Bergamot (Citrus aurantium bergamia)

Bergamot oranges have a very sour fruit but a deeply scented rind. Bergamot is what gives Earl Grey tea its unique scent. It’s a balancing and calming oil with a fruity and uplifting scent. Used externally it is good for cold sores and acne as well as for soothing dry, itchy skin and improving the appearance of scars.


Citrus oils are good all-rounders; they are used widely in perfumes and cosmetics as well as in cooking and room scents and are a staple of many aromatherapists personal blends.

They are also generally safe to use for everyone but remember that most citrus oils are phototoxic, which means they can encourage skin burning when exposed to sun. As a general rule you should not use them immediately before going out into the sunshine.

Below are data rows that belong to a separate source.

-- ==== Sys2Proof/Machine/Seal.lean ====
section
/-! DEFINITION. Seal and emission (chapter 8): numbering and building of frames (R261 to R268), GOOSE repetition (R269 to
R271), egress queues (R272 to R274), reports (R275), release and discard, and the SEAL block's commands (R276, R277). -/

namespace Sys2Proof.Machine

/-! Frames as bytes. -/

/-- The ASN.1 encodings of IEC 61850-8-1 and 61850-9-2 (assumption log 71): a BER length, a TLV, and the content of an
unsigned INTEGER. -/
def berLen (n : Nat) : List Byte :=
  if n < 128 then beBytes 1 n else if n < 256 then 0x81#8 :: beBytes 1 n else 0x82#8 :: beBytes 2 n
def tlv (tag : Nat) (c : List Byte) : List Byte := beBytes 1 tag ++ berLen c.length ++ c
/-- `n` bytes with leading zeros removed while the sign stays positive. -/
def trimInt : List Byte → List Byte
  | a :: b :: t => if a = 0 ∧ b.toNat < 128 then trimInt (b :: t) else a :: b :: t
  | l => l
def berInt (n : Nat) : List Byte := trimInt (beBytes 9 n)

/-- The UtcTime of R264: quality FREE is code 3. -/
def utcTime (ns tq : Nat) : List Byte :=
  beBytes 4 (ns / 1000000000 % 2 ^ 32) ++ beBytes 3 (ns % 1000000000 * 2 ^ 24 / 1000000000) ++ beBytes 1 (if tq = 3 then 0xBF else 0x94)

/-- Bytes of the link header of a template: 18 with an IEEE 802.1Q tag. -/
def linkLen (tpl : List Byte) : Nat := if beAt tpl 12 2 = 0x8100 then 18 else 14

/-- One BER TLV at the head of bytes: its length in all; none where it does not fit. -/
def tlvSize (bs : List Byte) : Option Nat :=
  let l := beAt bs 1 1
  let n := if l < 128 then 2 + l else if l = 0x81 then 3 + beAt bs 2 1 else if l = 0x82 then 4 + beAt bs 2 2 else bs.length + 1
  if 2 ≤ bs.length ∧ n ≤ bs.length then some n else none

/-- The first `k` TLVs of bytes, if they are there. -/
def tlvs : Nat → List Byte → Option (List (List Byte))
  | 0, _ => some []
  | k + 1, bs =>
    match tlvSize bs with
    | none => none
    | some n => (tlvs k (bs.drop n)).map fun l => bs.take n :: l

/-- The template of a publication. -/
def State.tplOf (s : State) (e : List Byte) : List Byte := Memory.bytes 0 s.sealSt.tpl (puTplOfs e) (puTplLen e)

/-- The head of bytes is TLVs with the given tags, in order. -/
def tlvTags (tags : List Nat) (bs : List Byte) : Bool := (tlvs tags.length bs).map (·.map fun p => beAt p 0 1) == some tags

/-- The template has the parts that R254 names: the link header, then the TLVs of gocbRef, datSet and goID, or of svID, under their
tags in IEC 61850-8-1 and 61850-9-2 (assumption log 71). -/
def tplOk (kind : Nat) (t : List Byte) : Bool :=
  decide (linkLen t ≤ t.length)
    && (match kind with
        | 1 => tlvTags [0x80, 0x82, 0x83] (t.drop (linkLen t))
        | 2 => tlvTags [0x80] (t.drop (linkLen t))
        | 3 =>
          let et := beAt t (linkLen t - 2) 2
          if et = 0x0800 then decide (linkLen t + 28 ≤ t.length)
          else if et = 0x86DD then decide (linkLen t + 48 ≤ t.length)
          else true
        | _ => true)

To get the most from your citrus oils use them in a diffuser or as a room spray – they are great for clearing the air of cigarette smoke or other unpleasant smells. Or you can directly inhale them (try putting a few drops on a hankie and keeping this in a plastic bag for when you are on the go or using a pre-blended remedy which can be applied to pulse points for a quick lift.

Mixed in a suitable base oil you can also apply them topically, for instance as massage oils, or use them as bath oils. See our essential oils blends chart for suggestions on blending. You can also try adding a few drops of a citrus essential oil of your choice to boost the scent of products you are already using such as shampoos and skin creams.

These days we can’t predict what the weather will do, but making use of citrus oils is a way to bring a little summer sunshine into your life no matter where you are.